### Extracted material
@[simp] theorem State.ptpKick_carries {s0 s : State} (hc : Carries s0 s) (p : Nat) : Carries s0 (State.ptpKick s p) := by
  unfold State.ptpKick
  (repeat' split) <;> simp +contextual (maxDischargeDepth := 40) only [hc, State.ptpStart_carries, Carries.ite,
      Carries.record, Nat.le_refl, Nat.le_add_right, imp_self, implies_true, Sparse.wf_nil, eq_self]

@[simp] theorem State.ptpSend_carries {s0 s : State} (hc : Carries s0 s) (w : PtpWait) : Carries s0 (State.ptpSend s w) := by
  unfold State.ptpSend
  simp +contextual (maxDischargeDepth := 40) only [hc, State.ptpKick_carries, Carries.record, Nat.le_refl,
      Nat.le_add_right, imp_self, implies_true, Sparse.wf_nil, eq_self]

@[simp] theorem State.setCaptures_carries {s0 s : State} (hc : Carries s0 s) (u : Nat) (cs : List Capture) : Carries s0
      (State.setCaptures s u cs) := by
  unfold State.setCaptures
  simp +contextual (maxDischargeDepth := 40) only [hc, Carries.record, Nat.le_refl, Nat.le_add_right, imp_self,
      Sparse.set_wf, implies_true, Sparse.wf_nil, eq_self]

@[simp] theorem State.capture_carries {s0 s : State} (hc : Carries s0 s) (u : Nat) (falling : Bool) : Carries s0
      (State.capture s u falling) := by
  unfold State.capture
  (repeat' split) <;> simp +contextual (maxDischargeDepth := 40) only [hc, State.bump_carries, State.setCaptures_carries,
      Carries.ite, implies_true, Sparse.wf_nil, eq_self]

@[simp] theorem State.captureEdge_carries {s0 s : State} (hc : Carries s0 s) (src : Nat) (falling : Bool) : Carries s0
      (State.captureEdge s src falling) := by
  unfold State.captureEdge
  (repeat' split) <;> simp +contextual (maxDischargeDepth := 40) only [hc, State.capture_carries, forEach_carries,
      Carries.ite, implies_true, Sparse.wf_nil, eq_self]

@[simp] theorem State.readTcu_carries {s0 s : State} (hc : Carries s0 s) (u : Nat) (i : Nat) : Carries s0 (State.readTcu
      s u i).2 := by
  unfold State.readTcu
  dsimp only
  (repeat' split) <;> simp +contextual (maxDischargeDepth := 40) only [hc, State.setCaptures_carries, Carries.ite,
      Carries.record, Nat.le_refl, Nat.le_add_right, imp_self, Sparse.set_wf, implies_true, Sparse.wf_nil, eq_self]
theorem State.readTcu_to {s0 t1 s : State} {x1 : Word} (hc : Carries s0 s) (u : Nat) (i : Nat) (hx : State.readTcu s u i
      = (x1, t1)) : Carries s0 t1 := by
  have k := State.readTcu_carries hc u i
  rw [hx] at k
  exact k

@[simp] theorem State.setLaunchQ_carries {s0 s : State} (hc : Carries s0 s) (p : Nat) (q : List Launch) : Carries s0
      (State.setLaunchQ s p q) := by
  unfold State.setLaunchQ
  (repeat' split) <;> simp +contextual (maxDischargeDepth := 40) only [hc, Carries.ite, Carries.record, Nat.le_refl,
      Nat.le_add_right, imp_self, implies_true, Sparse.wf_nil, eq_self]

theorem State.record_snapNow {s0 s : State} (hc : Carries s0 s) (n : Nat) :
    Carries s0 { s with time := { s.time with snapNow := n } } := by
  apply Carries.record hc (Nat.le_refl _) <;> exact id

theorem State.record_snapLocal {s0 s : State} (hc : Carries s0 s) (n : Nat) :
    Carries s0 { s with time := { s.time with snapLocal := n } } := by
  apply Carries.record hc (Nat.le_refl _) <;> exact id

theorem State.timeRead_carries {s0 s : State} (hc : Carries s0 s) (u i : Nat) :
    ∀ a t, State.timeRead s u i = some (a, t) → Carries s0 t := by
  intro a t e
  unfold State.timeRead at e
  have h1 := State.record_snapNow hc
  have h2 := State.record_snapLocal hc
  (repeat' split at e) <;> simp only [Option.some.injEq, Option.map_eq_some_iff, Prod.mk.injEq, reduceCtorEq] at e
  all_goals first
    | (obtain ⟨-, rfl⟩ := e; first | exact hc | exact h1 _ | exact h2 _)
    | (obtain ⟨_, -, -, rfl⟩ := e; exact hc)
    | exact State.readTcu_to hc _ _ e

@[simp] theorem State.disengage_carries {s0 s : State} (hc : Carries s0 s)  : Carries s0 (State.disengage s) := by
  unfold State.disengage
  simp +contextual (maxDischargeDepth := 40) only [hc, Carries.record, Nat.le_refl, Nat.le_add_right, imp_self,
      implies_true, Sparse.wf_nil, eq_self]

@[simp] theorem State.sluiceFall_carries {s0 s : State} (hc : Carries s0 s)  : Carries s0 (State.sluiceFall s) := by
  unfold State.sluiceFall
  (repeat' split) <;> simp +contextual (maxDischargeDepth := 40) only [hc, State.disengage_carries, Carries.ite,
      implies_true, Sparse.wf_nil, eq_self]

@[simp] theorem State.sluiceClosure_carries {s0 s : State} (hc : Carries s0 s)  : Carries s0 (State.sluiceClosure s) := by
  unfold State.sluiceClosure
  (repeat' with_reducible first
      | assumption
      | exact Carries.refl _
      | refine State.disengage_carries ?_
      | split
      | intro _
      | apply Carries.record)
  all_goals simp +contextual only [Nat.le_refl, Nat.le_add_right, imp_self, implies_true, Sparse.wf_nil, Sparse.set_wf,
      Sparse.modify_wf, Sparse.filter_wf, eq_self, *]

@[simp] theorem State.dropHeld_carries {s0 s : State} (hc : Carries s0 s) (k : Int) (h : Held) : Carries s0
      (State.dropHeld s k h) := by
  unfold State.dropHeld
  dsimp only
  (repeat' split) <;> simp +contextual (maxDischargeDepth := 40) only [hc, State.bump_carries, State.markPos_carries,
      Carries.ite, Carries.record, Nat.le_refl, Nat.le_add_right, imp_self, implies_true, Sparse.wf_nil, eq_self]

@[simp] theorem State.dropPending_carries {s0 s : State} (hc : Carries s0 s) (k : Int) : Carries s0 (State.dropPending s
      k) := by
  unfold State.dropPending
  dsimp only
  simp +contextual (maxDischargeDepth := 40) only [hc, State.onNode_carries, State.dropHeld_carries, forEach_carries,
      Carries.record, Nat.le_refl, Nat.le_add_right, imp_self, Sparse.filter_wf, implies_true, Sparse.wf_nil, eq_self]

@[simp] theorem State.markCut_carries {s0 s : State} (hc : Carries s0 s) (k : Int) (ssn : Nat) : Carries s0
      (State.markCut s k ssn) := by
  unfold State.markCut
  dsimp only
  (repeat' split) <;> simp +contextual (maxDischargeDepth := 40) only [hc, State.onModel_carries, Carries.ite,
      Carries.record, Nat.le_refl, Nat.le_add_right, imp_self, implies_true, Sparse.wf_nil, eq_self]

@[simp] theorem State.makeStep_carries {s0 s : State} (hc : Carries s0 s) (st : FabStep) : Carries s0 (State.makeStep s
      st) := by
  unfold State.makeStep
  dsimp only
  (repeat' split) <;> simp +contextual (maxDischargeDepth := 40) only [hc, State.setWord_carries, State.flagIf_carries,
      State.sample_carries, State.sendClose_carries, State.sluiceClosure_carries, State.markCut_carries, Carries.ite,
      Carries.record, Nat.le_refl, Nat.le_add_right, imp_self, implies_true, Sparse.wf_nil, eq_self]

@[simp] theorem State.closeFabric_carries {s0 s : State} (hc : Carries s0 s) (k : Int) (backstop : Bool) : Carries s0
      (State.closeFabric s k backstop) := by
  unfold State.closeFabric
  dsimp only
  (repeat' split) <;> simp +contextual (maxDischargeDepth := 40) only [hc, State.makeStep_carries, foldl_carries,
      foldl_carries_snd, foldl_carries_fst, Carries.ite, Carries.record, Nat.le_refl, Nat.le_add_right, imp_self,
      Sparse.filter_wf, implies_true, Sparse.wf_nil, eq_self]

### What you will do
Read the data above. Pull out each line in which the string "some" appears.

### Your solution
    ∀ a t, State.timeRead s u i = some (a, t) → Carries s0 t := by
  (repeat' split at e) <;> simp only [Option.some.injEq, Option.map_eq_some_iff, Prod.mk.injEq, reduceCtorEq] at e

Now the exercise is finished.